Where does "lean" occur in the listing? Copy every line that holds it.
BEGIN Provided material
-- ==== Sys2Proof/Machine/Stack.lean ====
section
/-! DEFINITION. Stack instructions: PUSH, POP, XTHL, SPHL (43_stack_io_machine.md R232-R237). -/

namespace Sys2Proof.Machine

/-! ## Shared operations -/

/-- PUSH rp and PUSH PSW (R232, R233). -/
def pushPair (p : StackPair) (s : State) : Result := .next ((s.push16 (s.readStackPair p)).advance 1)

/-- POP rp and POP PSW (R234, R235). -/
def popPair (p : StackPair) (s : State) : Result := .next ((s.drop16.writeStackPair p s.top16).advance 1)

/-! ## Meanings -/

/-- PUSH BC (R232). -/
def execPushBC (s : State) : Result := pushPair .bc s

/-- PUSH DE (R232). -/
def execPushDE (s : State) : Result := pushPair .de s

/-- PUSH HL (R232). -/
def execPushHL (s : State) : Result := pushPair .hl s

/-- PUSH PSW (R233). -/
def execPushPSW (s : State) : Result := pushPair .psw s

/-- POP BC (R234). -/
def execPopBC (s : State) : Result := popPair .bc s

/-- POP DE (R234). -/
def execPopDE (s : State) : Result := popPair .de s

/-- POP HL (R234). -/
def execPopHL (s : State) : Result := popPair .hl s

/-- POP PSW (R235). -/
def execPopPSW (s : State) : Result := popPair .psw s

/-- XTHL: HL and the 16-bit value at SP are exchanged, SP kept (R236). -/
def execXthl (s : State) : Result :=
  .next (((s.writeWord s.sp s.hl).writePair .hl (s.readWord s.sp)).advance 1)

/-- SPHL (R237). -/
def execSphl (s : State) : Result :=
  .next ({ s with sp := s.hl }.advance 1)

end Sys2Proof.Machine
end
END Provided material
BEGIN Provided material
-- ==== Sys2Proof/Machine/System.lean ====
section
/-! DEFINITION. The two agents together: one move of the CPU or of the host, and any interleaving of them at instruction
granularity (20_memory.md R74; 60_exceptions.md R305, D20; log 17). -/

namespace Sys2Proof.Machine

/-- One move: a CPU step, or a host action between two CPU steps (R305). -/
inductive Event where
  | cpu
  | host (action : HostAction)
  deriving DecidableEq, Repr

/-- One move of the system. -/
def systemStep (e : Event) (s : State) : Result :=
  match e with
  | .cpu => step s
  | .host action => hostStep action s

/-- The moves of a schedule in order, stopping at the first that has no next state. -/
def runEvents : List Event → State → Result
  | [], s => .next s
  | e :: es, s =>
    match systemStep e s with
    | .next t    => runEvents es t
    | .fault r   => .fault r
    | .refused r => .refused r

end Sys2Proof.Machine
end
END Provided material
_Solution to the exercise_.
-- ==== Sys2Proof/Machine/Stack.lean ====
-- ==== Sys2Proof/Machine/System.lean ====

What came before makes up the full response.